Directions for this task
Every line of the material below that holds the string "rewritten" should be copied.
----
-- ==== Sys2Proof/Machine/Outputs.lean ====
section
/-! DEFINITION. Panel outputs (chapter 7): OUTPUT PUT, OUTPUT GET, PANEL RELINK, the link states at a frame start and at an
ability word, panel packets and unknown units on the return lanes, and relays to the panels (section 10.3). -/

namespace Sys2Proof.Machine

/-- R123: what an OUTPUT PUT does to the record and the link record, in the first case that applies. -/
def Output.rewritten (b : List Byte) (o : Output) : Output :=
  let n := recordOutput b o
  let resized := n.width ≠ o.width ∨ n.height ≠ o.height
  if o.link ≠ .off ∧ n.enabled = false then { n with link := .off }
  else if o.link = .off ∧ n.enabled = true then { n.toOffer with failures := 0, matched := none }
  else if o.link = .failed ∧ resized then { n.toOffer with failures := 0 }
  else if o.link = .up ∧ resized ∧ n.matchesSize n.width n.height = false then { n with link := .misfit }
  else if o.link = .misfit ∧ resized ∧ n.matchesSize n.width n.height = true then { n with link := .up }
  else n

/-- R122, R123: OUTPUT PUT. What the output draws changes at the next frame start (R81, R125): the open frame stays. -/
def outputPut (b : List Byte) (s : State) : Answer :=
  if b.length ≠ 12 then .refuse s .badLength
  else if !outputFieldsGood b then .refuse s .badField
  else
    let k : Fin 4 := Fin.ofNat 4 (u8 b 0)
    let o := s.outputs[k].rewritten b
    .done (s.putOutput k o) (put8 k.val ++ put8 o.link.code)

/-- OUTPUT PUT sent to the part. -/
def execOutputPut (body : List Byte) (s : State) : Host.Outcome State Fault Refusal := .next (sendCommand 0x70 outputPut body s)

/-- R124: OUTPUT GET. -/
def outputGet (b : List Byte) (s : State) : Answer :=
  if b.length ≠ 1 then .refuse s .badLength
  else if 4 ≤ u8 b 0 then .refuse s .badField
  else .done s (outputBody (u8 b 0) s.outputs[Fin.ofNat 4 (u8 b 0)])

/-- OUTPUT GET sent to the part. -/
def execOutputGet (body : List Byte) (s : State) : Host.Outcome State Fault Refusal := .next (sendCommand 0x71 outputGet body s)

/-- R139: a named output that is enabled starts its handshake again; a disabled one is left as it is. -/
def Output.relinked (o : Output) : Output :=
  if o.enabled then
    { o.toOffer with failures := 0, matched := none, down := [], up := [], faultLatch := false, dropLatch := false }
  else o

/-- Change every output, raising PANEL_LINK with those whose link state changes (R137). -/
def State.changeOutputs (f : Fin 4 → Output → Output) (s : State) : State :=
  State.raiseSet .panelLink (fourWord (fun k => (f k s.outputs[k]).link != s.outputs[k].link))
    { s with outputs := tab (fun k => f k s.outputs[k]) }

/-- R139: PANEL RELINK. -/
def panelRelink (b : List Byte) (s : State) : Answer :=
  if b.length ≠ 1 then .refuse s .badLength
  else if !setOfFourGood (u8 b 0) then .refuse s .badField
  else
    let s' := s.changeOutputs (fun k o => if (u8 b 0).testBit k.val then o.relinked else o)
    .done s' ((List.finRange 4).flatMap (fun k => put8 s'.outputs[k].link.code))

/-- PANEL RELINK sent to the part. -/
def execPanelRelink (body : List Byte) (s : State) : Host.Outcome State Fault Refusal := .next (sendCommand 0x72 panelRelink body s)

/-! ## The link at a frame start (R121, R131 to R135, R138) -/

/-- R131: an OFFER output at a frame start. -/
def Output.offerFrame (present : Bool) (o : Output) : Output :=
  if present then
    if Config.plainSilence ≤ o.silence + 1 then { o with silence := o.silence + 1, link := .plain }
    else { o with silence := o.silence + 1 }
  else { o with silence := 0, run := 0, runAbility := none }

/-- R132: a MATCH output at a frame start. -/
def Output.matchFrame (present : Bool) (o : Output) : Output :=
  if present then
    if Config.ackWaitLimit ≤ o.ackWait + 1 then ({ o with ackWait := o.ackWait + 1 }).fail
    else { o with ackWait := o.ackWait + 1 }
  else o.toOffer

/-- R134: an UP or MISFIT output at a frame start. -/
def Output.upFrame (present : Bool) (o : Output) : Output :=
  if present then
    if Config.dropSilence ≤ o.silence + 1 then { o.toOffer with dropLatch := true }
    else { o with silence := o.silence + 1 }
  else { o.toOffer with dropLatch := true }

/-- R130 to R135: the link record at a frame start, its presence sampled. -/
def Output.linkFrame (present : Bool) (o : Output) : Output :=
  match o.link with
  | .off => o
  | .offer => o.offerFrame present
  | .matching => o.matchFrame present
  | .up => o.upFrame present
  | .misfit => o.upFrame present
  | .plain => if present then o else o.toOffer
  | .failed => o

/-- R121, R167: the presence sample is stored for every output, and a return lane is read again. -/
def Output.atFrame (present : Bool) (o : Output) : Output :=
  { o.linkFrame present with presence := present, laneMuted := false }

/-- R138: every output's link work of a frame start. -/
def State.linkOutputs (presence : FourSet) (s : State) : State :=
  s.changeOutputs (fun k o => o.atFrame (presence.getLsbD k.val))

/-! ## Ability words (R129, R131 to R136) -/

/-- R131: the run of an OFFER output after a word. -/
def Output.hearOffer (w : AbilityWord) (o : Output) : Output :=
  if w.ack = true ∨ w.ability.valid = false then { o with silence := 0, run := 0, runAbility := none }
  else if (o.run = 1 ∨ o.run = 2) ∧ o.runAbility = some w.ability then
    if o.run = 2 then
      { o with silence := 0, run := 0, runAbility := none, link := .matching, matched := some w.ability, ackWait := 0 }
    else { o with silence := 0, run := o.run + 1 }
  else { o with silence := 0, run := 1, runAbility := some w.ability }

/-- R132: a MATCH output and a word. -/
def Output.hearMatch (w : AbilityWord) (o : Output) : Output :=
  if w.ack = false then { o with silence := 0 }
  else if w.ability.valid = true ∧ o.matched = some w.ability then
    { o with silence := 0, failures := 0, link := if w.ability.sized o.width o.height then .up else .misfit }
  else ({ o with silence := 0 }).fail

/-- R134, R136: an UP or MISFIT output and a word. -/
def Output.hearUp (w : AbilityWord) (o : Output) : Output :=
  let o1 := { o with silence := 0, faultLatch := o.faultLatch || w.fault }
  if w.ability.valid = true ∧ o.matchesSize w.ability.width w.ability.height = true then o1 else o1.toOffer

/-- R129 to R136: an ability word arrives at an output. -/
def Output.hear (w : AbilityWord) (o : Output) : Output :=
  match o.link with
  | .off => o
  | .failed => o
  | .offer => ({ o with latest := some w }).hearOffer w
  | .matching => ({ o with latest := some w }).hearMatch w
  | .up => ({ o with latest := some w }).hearUp w
  | .misfit => ({ o with latest := some w }).hearUp w
  | .plain => ({ o with latest := some w }).toOffer.hearOffer w

/-- R134: the link is UP or MISFIT, the handshake complete. -/
def Output.linked (o : Output) : Bool := o.link == .up || o.link == .misfit

/-- R136: PANEL_FAULT is raised for a fault flag heard in UP or MISFIT; then the word is handled. -/
def State.hearWord (k : Fin 4) (w : AbilityWord) (s : State) : State :=
  State.putOutput k (s.outputs[k].hear w)
    (State.raiseSet .panelFault (if s.outputs[k].linked && w.fault then member k.val else 0) s)

/-- R164, R167: the return lane of an output is read. -/
def State.laneOpen (k : Fin 4) (s : State) : Bool := !s.resetPin && !s.outputs[k].laneMuted

/-- R129: an ability word with a good check is handled; one with a bad check is no arrival. -/
def execAbilityWord (k : Fin 4) (bytes : List Byte) (s : State) : Host.Outcome State Fault Refusal :=
  .next (match readAbilityWord bytes with
    | none => s
    | some w => if s.laneOpen k then s.hearWord k w else s)

/-! ## Relays (R129, R171, R173, R174) -/

/-- R173: a good panel packet joins the up queue of an UP or MISFIT output, or is dropped when the queue is full. -/
def State.joinUp (k : Fin 4) (p : PanelPacket) (s : State) : State :=
  let o := s.outputs[k]
  if !o.linked then s
  else if o.up.length < Config.upCapacity then { s with outputs := s.outputs.set k { o with up := o.up ++ [p] } }
  else
    State.raiseSet .relayDrop (member k.val)
      { s with outputs := s.outputs.set k { o with upDrops := o.upDrops + 1 } }

/-- R173: a panel packet arrives. -/
def execPanelPacket (k : Fin 4) (bytes : List Byte) (s : State) : Host.Outcome State Fault Refusal :=
  .next (match readPanelPacket bytes with
    | none => s
    | some p => if s.laneOpen k then s.joinUp k p else s)

/-- R167: a unit of unknown kind is discarded with the rest of the lane up to the next frame start. -/
def execUnknownUnit (k : Fin 4) (kind : Byte) (s : State) : Host.Outcome State Fault Refusal :=
  .next (if s.resetPin = true ∨ kind = 1 ∨ kind = 2 then s
    else { s with outputs := s.outputs.set k { s.outputs[k] with laneMuted := true } })

/-- R171: a packet is handed to one output's down queue. -/
def Output.joinDown (packet : List Byte) (o : Output) : Output :=
  if o.link = .up ∧ o.down.length < Config.downCapacity then { o with down := o.down ++ [packet] }
  else { o with downDrops := o.downDrops + 1 }

/-- R171: the packet is dropped for the output. -/
def Output.dropsDown (o : Output) : Bool := !(o.link == .up && decide (o.down.length < Config.downCapacity))

/-- R171, R174: a packet is handed to the outputs of a test, each drop raising RELAY_DROP. -/
def State.relayDown (packet : List Byte) (addressed : Fin 4 → Bool) (s : State) : State :=
  State.raiseSet .relayDrop (fourWord (fun k => addressed k && s.outputs[k].dropsDown))
    { s with outputs := tab (fun k => if addressed k then s.outputs[k].joinDown packet else s.outputs[k]) }

/-- R171: destination 1..4 addresses one output, destination 15 every output that is UP. -/
def State.addressedBy (dest : Nat) (s : State) (k : Fin 4) : Bool :=
  if dest = 15 then s.outputs[k].link == .up else dest == k.val + 1

end Sys2Proof.Machine
end

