-- ==== Sys2Proof/Machine/InputFrames.lean ====
section
/-! DEFINITION. Input frame starts and the missing frame (R141 to R146): training, the lock with its frame start, the check in
LOCKED, and the timed frame start that comes at once when the feed leaves LOCKED. -/

namespace Sys2Proof.Machine

/-- R142, R144: the training run takes an input frame start; the one that completes it locks the feed, and the part then takes
the first frame start of LOCKED within the same event (chapter 95, FEED_LOCK; log 6). -/
def State.train (f : InputFrame) (s : State) : State :=
  let g : Geometry := ⟨f.width, f.height⟩
  let interval := s.feed.intervalOf f.interval
  if !g.supported then State.raiseSet .feedChange unsupportedMember (s.setTraining .empty)
  else match s.feed.training with
    | .empty => s.setTraining (.one g)
    | .one g0 =>
      if g0 = g ∧ firstIntervalGood interval = true then s.setTraining (.two g f.interval) else s.setTraining (.one g)
    | .two g0 period =>
      if g0 = g ∧ secondIntervalGood period interval = true then (s.lock g period f).frameIf true f.pins
      else s.setTraining (.one g)

/-- R145, R146: a discarded frame takes the feed to COASTING; the first timed frame start comes at once if one locked period
has already passed since the latest frame start (log 26). -/
def State.discardFrame (f : InputFrame) (s : State) : State :=
  State.frameIf f.overdue f.pins { s.enterCoasting with feed := { s.enterCoasting.feed with markerSeen := true } }

/-- R145: an input frame start in LOCKED. -/
def State.checkFrame (f : InputFrame) (s : State) : State := if s.feed.agrees f then s.accept f else s.discardFrame f

/-- R141: an input frame start; it is ignored in DARK. -/
def execInputFrameStart (f : InputFrame) (s : State) : Host.Outcome State Fault Refusal :=
  .next (match s.feed.state with
    | .dark => s
    | .training => s.train f
    | .coasting => s.train f
    | .locked => s.checkFrame f)

/-- R145, R146: no input frame start within 1.5 locked periods of the latest accepted one: the feed enters COASTING and takes
its first timed frame start at that moment. -/
def execMissingFrame (s : State) (pins : FramePins := ⟨0, 0⟩) : Host.Outcome State Fault Refusal :=
  .next (if s.feed.state = .locked then s.enterCoasting.frameIf true pins else s)

end Sys2Proof.Machine
end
----
Finished task
def Output.rewritten (b : List Byte) (o : Output) : Output :=
    let o := s.outputs[k].rewritten b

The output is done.